Austintown has enough crime to keep its 37-man police force hopping, and it's showing no signs of abating.
Year-end police department reports show that from 2004 to 2005, arrests increased 15 percent.
In a breakout category of major felonies, felonious assaults more than doubled, from 14 in 2004 to 29 in 2005. However, there were no homicides in either year. There was one rape in 2004, and none in 2005. Robberies increased from seven to 10 last year, and burglaries decreased from 165 to 156.
Austintown Police Chief Robert Gavalier, who took over the department in December, recently examined the data in the year-end reports. Troubled by the jump in felonious assaults, he reviewed those cases to see whether he could answer why the number increased so much.
Surprisingly, he said, many of the cases stemmed from domestic arguments. Out of 16 domestic cases, 11 of those were couples running into each other's cars. But, he said, because of the potential for injuries, the cases were classified that way. Felonious assaults involve a weapon.
Gavalier said another case classified as felonious assault would have been charged by a court as aggravated menacing, because someone pulled a gun but did not fire it. He said one case involved a mentally unstable person with a machete rushing at him and another officer. One case was a road-rage episode in which a driver tried to get another driver to wreck. Five cases were assaults during fights at bars, where pool cues or beer bottles were used as weapons.
Security cameras help
As for the overall 15 percent rise in arrests, Gavalier said, he believes fuel drive-offs are partly responsible. People caught on security cameras are easier to find and arrest. He also said the county jail lets some prisoners go because of budget and staffing problems.

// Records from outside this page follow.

-- ==== Sys2Proof/Laws/Held1.lean ====
section
/-!
SUPPORT. Sys2Proof/Laws/Held1.lean: the canonical form of the register file, and the waiting commands, through every function that gives a state. `Held pq r p`
says that the register file `r` is canonical and that the waiting commands `p` are `pq`; `f_held` says that `f` keeps it, and `held_execX` that
the meaning `execX` does. A proof cites these and unfolds nothing.
-/
namespace Sys2Proof.Machine
open Sys2Proof
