-- ==== Sys2Proof/Laws/Held2.lean ====
section
/-!
SUPPORT. Sys2Proof/Laws/Held2.lean: the canonical form of the register file and the waiting commands, continued from
Held1.lean.
-/
namespace Sys2Proof.Machine
open Sys2Proof
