-- ==== Sys2Proof/Laws/Held3.lean ====
section
/-!
SUPPORT. Sys2Proof/Laws/Held3.lean: the canonical form of the register file and the waiting commands, continued from
Held2.lean.
-/
namespace Sys2Proof.Machine
open Sys2Proof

"They can only hold so many with the staffing down there," he said. "That contributes, if people know they can do something and get right back out."
Gavalier has said his department is facing its own budget problems. With a 37-person force, including himself and six detectives, the department is down six officers, he said.
The department recently got new computers for the police station with help from a $15,000 donation. But police cars with high mileage need to be replaced, he has said.
He compared Austintown with Boardman. The townships are similar in size and population, but Boardman, with twice Austintown's budget, has 63 officers. He also compared the township with Massillon, Ohio, because of size similarities. Their police department has 47 officers and considers itself down 10, he said.
"When we had 43 officers, we could be proactive," Gavalier said. "Now we are reactive."
Alternatives
Still, there are ways to combat crime with the manpower the department has, he said. A problem-oriented-policing unit, down to one officer from three, is working on drugs, he said.
He also said that problems in certain areas or establishments warrant extra patrols, and one or two detectives can be assigned to solve a rash of similar cases.
Gavalier said the lack of shootings in the township, despite its closeness to Youngstown, might be because of strict traffic law enforcement and a smaller area to cover.
"Our officers have more of a presence in a smaller area," he said. He said gang members come into the township, but they leave again. Youngstown lacks an aggressive traffic unit, he said, because "they don't have the time."
He said an aggressive traffic unit uncovers more than just traffic violations. Often, a stop for a cracked windshield or broken taillight will yield a drug user or someone with a weapon.
Gavalier said he wants his department to be more proactive with the people it has.
Township trustees are considering asking voters to pass a police levy in November.
"The public feels taxed out," he said. "But we have no other way to get money but to ask for a levy."